I'm scheduled for the OACP (Ontario Association of Chiefs of Police) assessment process next month and I'm trying to figure out how much weight the interview panel puts on situational judgment versus technical policing knowledge. My background is 9 years in patrol and 2 years as a detective, so I feel reasonably solid on the operational side. But the leadership competency evaluation feels like a black box.
I've been doing about 1.5 hours of structured prep every evening — reviewing the Ontario Police Services Act, working through scenario responses, and running mock interviews with a retired staff sergeant. My written simulation score from a practice run came in around 72%, which I've heard is close to the cutoff range.
The part I can't get a straight answer on is how much community engagement history matters versus internal leadership experience. I've got solid case clearance stats and mentoring time with junior officers but my community liaison file is thin. Does anyone with recent OACP experience know if that surfaces clearly in the scoring rubric?

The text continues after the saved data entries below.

@[simp] theorem State.setStatus_lineMax (st : Status) : (s.setStatus st).lineMax = s.lineMax := rfl
@[simp] theorem State.setStatus_inReset (st : Status) : (s.setStatus st).inReset = s.inReset := rfl
@[simp] theorem State.setStatus_arg (st : Status) : (s.setStatus st).arg = s.arg := rfl
@[simp] theorem State.setStatus_result (st : Status) : (s.setStatus st).result = s.result := rfl
@[simp] theorem State.setStatus_status (st : Status) : (s.setStatus st).status = st := rfl
@[simp] theorem State.setStatus_errInfo (st : Status) : (s.setStatus st).errInfo = s.errInfo := rfl
@[simp] theorem State.setStatus_errRow (st : Status) : (s.setStatus st).errRow = s.errRow := rfl
@[simp] theorem State.setStatus_crcState (st : Status) : (s.setStatus st).crcState = s.crcState := rfl
@[simp] theorem State.setStatus_slWidth (st : Status) : (s.setStatus st).slWidth = s.slWidth := rfl
@[simp] theorem State.setStatus_slRow (st : Status) : (s.setStatus st).slRow = s.slRow := rfl
@[simp] theorem State.setStatus_slCol (st : Status) : (s.setStatus st).slCol = s.slCol := rfl
@[simp] theorem State.setStatus_prev (st : Status) : (s.setStatus st).prev = s.prev := rfl
@[simp] theorem State.setStatus_cur (st : Status) : (s.setStatus st).cur = s.cur := rfl
@[simp] theorem State.setStatus_resets (st : Status) : (s.setStatus st).resets = s.resets := rfl
@[simp] theorem State.setStatus_inbox (st : Status) : (s.setStatus st).inbox = s.inbox := rfl
@[simp] theorem State.setStatus_responses (st : Status) : (s.setStatus st).responses = s.responses := rfl

@[simp] theorem State.setErrRecord_lineMax (e : ErrInfo) (row : Word) : (s.setErrRecord e row).lineMax = s.lineMax := rfl
@[simp] theorem State.setErrRecord_inReset (e : ErrInfo) (row : Word) : (s.setErrRecord e row).inReset = s.inReset := rfl
@[simp] theorem State.setErrRecord_arg (e : ErrInfo) (row : Word) : (s.setErrRecord e row).arg = s.arg := rfl
@[simp] theorem State.setErrRecord_result (e : ErrInfo) (row : Word) : (s.setErrRecord e row).result = s.result := rfl
@[simp] theorem State.setErrRecord_status (e : ErrInfo) (row : Word) : (s.setErrRecord e row).status = s.status := rfl
@[simp] theorem State.setErrRecord_errInfo (e : ErrInfo) (row : Word) : (s.setErrRecord e row).errInfo = e := rfl
@[simp] theorem State.setErrRecord_errRow (e : ErrInfo) (row : Word) : (s.setErrRecord e row).errRow = row := rfl
@[simp] theorem State.setErrRecord_crcState (e : ErrInfo) (row : Word) : (s.setErrRecord e row).crcState = s.crcState := rfl
@[simp] theorem State.setErrRecord_slWidth (e : ErrInfo) (row : Word) : (s.setErrRecord e row).slWidth = s.slWidth := rfl
@[simp] theorem State.setErrRecord_slRow (e : ErrInfo) (row : Word) : (s.setErrRecord e row).slRow = s.slRow := rfl
@[simp] theorem State.setErrRecord_slCol (e : ErrInfo) (row : Word) : (s.setErrRecord e row).slCol = s.slCol := rfl
@[simp] theorem State.setErrRecord_prev (e : ErrInfo) (row : Word) : (s.setErrRecord e row).prev = s.prev := rfl
@[simp] theorem State.setErrRecord_cur (e : ErrInfo) (row : Word) : (s.setErrRecord e row).cur = s.cur := rfl
@[simp] theorem State.setErrRecord_resets (e : ErrInfo) (row : Word) : (s.setErrRecord e row).resets = s.resets := rfl
@[simp] theorem State.setErrRecord_inbox (e : ErrInfo) (row : Word) : (s.setErrRecord e row).inbox = s.inbox := rfl
@[simp] theorem State.setErrRecord_responses (e : ErrInfo) (row : Word) : (s.setErrRecord e row).responses = s.responses := rfl

@[simp] theorem State.setCrcState_lineMax (v : Word) : (s.setCrcState v).lineMax = s.lineMax := rfl
@[simp] theorem State.setCrcState_inReset (v : Word) : (s.setCrcState v).inReset = s.inReset := rfl
@[simp] theorem State.setCrcState_arg (v : Word) : (s.setCrcState v).arg = s.arg := rfl
@[simp] theorem State.setCrcState_result (v : Word) : (s.setCrcState v).result = s.result := rfl
@[simp] theorem State.setCrcState_status (v : Word) : (s.setCrcState v).status = s.status := rfl
@[simp] theorem State.setCrcState_errInfo (v : Word) : (s.setCrcState v).errInfo = s.errInfo := rfl
@[simp] theorem State.setCrcState_errRow (v : Word) : (s.setCrcState v).errRow = s.errRow := rfl
@[simp] theorem State.setCrcState_crcState (v : Word) : (s.setCrcState v).crcState = v := rfl
@[simp] theorem State.setCrcState_slWidth (v : Word) : (s.setCrcState v).slWidth = s.slWidth := rfl
@[simp] theorem State.setCrcState_slRow (v : Word) : (s.setCrcState v).slRow = s.slRow := rfl
@[simp] theorem State.setCrcState_slCol (v : Word) : (s.setCrcState v).slCol = s.slCol := rfl
@[simp] theorem State.setCrcState_prev (v : Word) : (s.setCrcState v).prev = s.prev := rfl
@[simp] theorem State.setCrcState_cur (v : Word) : (s.setCrcState v).cur = s.cur := rfl
@[simp] theorem State.setCrcState_resets (v : Word) : (s.setCrcState v).resets = s.resets := rfl
@[simp] theorem State.setCrcState_inbox (v : Word) : (s.setCrcState v).inbox = s.inbox := rfl
@[simp] theorem State.setCrcState_responses (v : Word) : (s.setCrcState v).responses = s.responses := rfl

@[simp] theorem State.setSlWidth_lineMax (v : Word) : (s.setSlWidth v).lineMax = s.lineMax := rfl
@[simp] theorem State.setSlWidth_inReset (v : Word) : (s.setSlWidth v).inReset = s.inReset := rfl
@[simp] theorem State.setSlWidth_arg (v : Word) : (s.setSlWidth v).arg = s.arg := rfl
@[simp] theorem State.setSlWidth_result (v : Word) : (s.setSlWidth v).result = s.result := rfl
@[simp] theorem State.setSlWidth_status (v : Word) : (s.setSlWidth v).status = s.status := rfl
@[simp] theorem State.setSlWidth_errInfo (v : Word) : (s.setSlWidth v).errInfo = s.errInfo := rfl
@[simp] theorem State.setSlWidth_errRow (v : Word) : (s.setSlWidth v).errRow = s.errRow := rfl
@[simp] theorem State.setSlWidth_crcState (v : Word) : (s.setSlWidth v).crcState = s.crcState := rfl
@[simp] theorem State.setSlWidth_slWidth (v : Word) : (s.setSlWidth v).slWidth = v := rfl
@[simp] theorem State.setSlWidth_slRow (v : Word) : (s.setSlWidth v).slRow = s.slRow := rfl
@[simp] theorem State.setSlWidth_slCol (v : Word) : (s.setSlWidth v).slCol = s.slCol := rfl
@[simp] theorem State.setSlWidth_prev (v : Word) : (s.setSlWidth v).prev = s.prev := rfl
@[simp] theorem State.setSlWidth_cur (v : Word) : (s.setSlWidth v).cur = s.cur := rfl
@[simp] theorem State.setSlWidth_resets (v : Word) : (s.setSlWidth v).resets = s.resets := rfl
@[simp] theorem State.setSlWidth_inbox (v : Word) : (s.setSlWidth v).inbox = s.inbox := rfl
@[simp] theorem State.setSlWidth_responses (v : Word) : (s.setSlWidth v).responses = s.responses := rfl

@[simp] theorem State.setSlRow_lineMax (v : Word) : (s.setSlRow v).lineMax = s.lineMax := rfl
@[simp] theorem State.setSlRow_inReset (v : Word) : (s.setSlRow v).inReset = s.inReset := rfl
@[simp] theorem State.setSlRow_arg (v : Word) : (s.setSlRow v).arg = s.arg := rfl
@[simp] theorem State.setSlRow_result (v : Word) : (s.setSlRow v).result = s.result := rfl
@[simp] theorem State.setSlRow_status (v : Word) : (s.setSlRow v).status = s.status := rfl
@[simp] theorem State.setSlRow_errInfo (v : Word) : (s.setSlRow v).errInfo = s.errInfo := rfl
@[simp] theorem State.setSlRow_errRow (v : Word) : (s.setSlRow v).errRow = s.errRow := rfl
@[simp] theorem State.setSlRow_crcState (v : Word) : (s.setSlRow v).crcState = s.crcState := rfl
@[simp] theorem State.setSlRow_slWidth (v : Word) : (s.setSlRow v).slWidth = s.slWidth := rfl
@[simp] theorem State.setSlRow_slRow (v : Word) : (s.setSlRow v).slRow = v := rfl
@[simp] theorem State.setSlRow_slCol (v : Word) : (s.setSlRow v).slCol = s.slCol := rfl
@[simp] theorem State.setSlRow_prev (v : Word) : (s.setSlRow v).prev = s.prev := rfl
@[simp] theorem State.setSlRow_cur (v : Word) : (s.setSlRow v).cur = s.cur := rfl
@[simp] theorem State.setSlRow_resets (v : Word) : (s.setSlRow v).resets = s.resets := rfl
@[simp] theorem State.setSlRow_inbox (v : Word) : (s.setSlRow v).inbox = s.inbox := rfl
@[simp] theorem State.setSlRow_responses (v : Word) : (s.setSlRow v).responses = s.responses := rfl

@[simp] theorem State.setSlCol_lineMax (v : Word) : (s.setSlCol v).lineMax = s.lineMax := rfl
@[simp] theorem State.setSlCol_inReset (v : Word) : (s.setSlCol v).inReset = s.inReset := rfl
@[simp] theorem State.setSlCol_arg (v : Word) : (s.setSlCol v).arg = s.arg := rfl
@[simp] theorem State.setSlCol_result (v : Word) : (s.setSlCol v).result = s.result := rfl
@[simp] theorem State.setSlCol_status (v : Word) : (s.setSlCol v).status = s.status := rfl
@[simp] theorem State.setSlCol_errInfo (v : Word) : (s.setSlCol v).errInfo = s.errInfo := rfl
@[simp] theorem State.setSlCol_errRow (v : Word) : (s.setSlCol v).errRow = s.errRow := rfl
@[simp] theorem State.setSlCol_crcState (v : Word) : (s.setSlCol v).crcState = s.crcState := rfl
@[simp] theorem State.setSlCol_slWidth (v : Word) : (s.setSlCol v).slWidth = s.slWidth := rfl
@[simp] theorem State.setSlCol_slRow (v : Word) : (s.setSlCol v).slRow = s.slRow := rfl
@[simp] theorem State.setSlCol_slCol (v : Word) : (s.setSlCol v).slCol = v := rfl
@[simp] theorem State.setSlCol_prev (v : Word) : (s.setSlCol v).prev = s.prev := rfl
@[simp] theorem State.setSlCol_cur (v : Word) : (s.setSlCol v).cur = s.cur := rfl
@[simp] theorem State.setSlCol_resets (v : Word) : (s.setSlCol v).resets = s.resets := rfl
@[simp] theorem State.setSlCol_inbox (v : Word) : (s.setSlCol v).inbox = s.inbox := rfl
@[simp] theorem State.setSlCol_responses (v : Word) : (s.setSlCol v).responses = s.responses := rfl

Any intel on how the behavioral event interview is structured would help too — whether they're using strict STAR format or something more conversational.
The OACP panel uses competency-based questions almost exclusively. They want specific examples, not general statements about what you'd do. STAR is essentially mandatory — anything vague gets low marks.
Community engagement does come up and it's worth framing even smaller interactions as intentional initiatives. I had one community meeting I helped coordinate and I built a whole response around it that landed well.
The written simulation caught me off guard — it's time-pressured and you have to prioritize multiple competing issues simultaneously. I'd practice those with a strict 45-minute timer if you haven't already.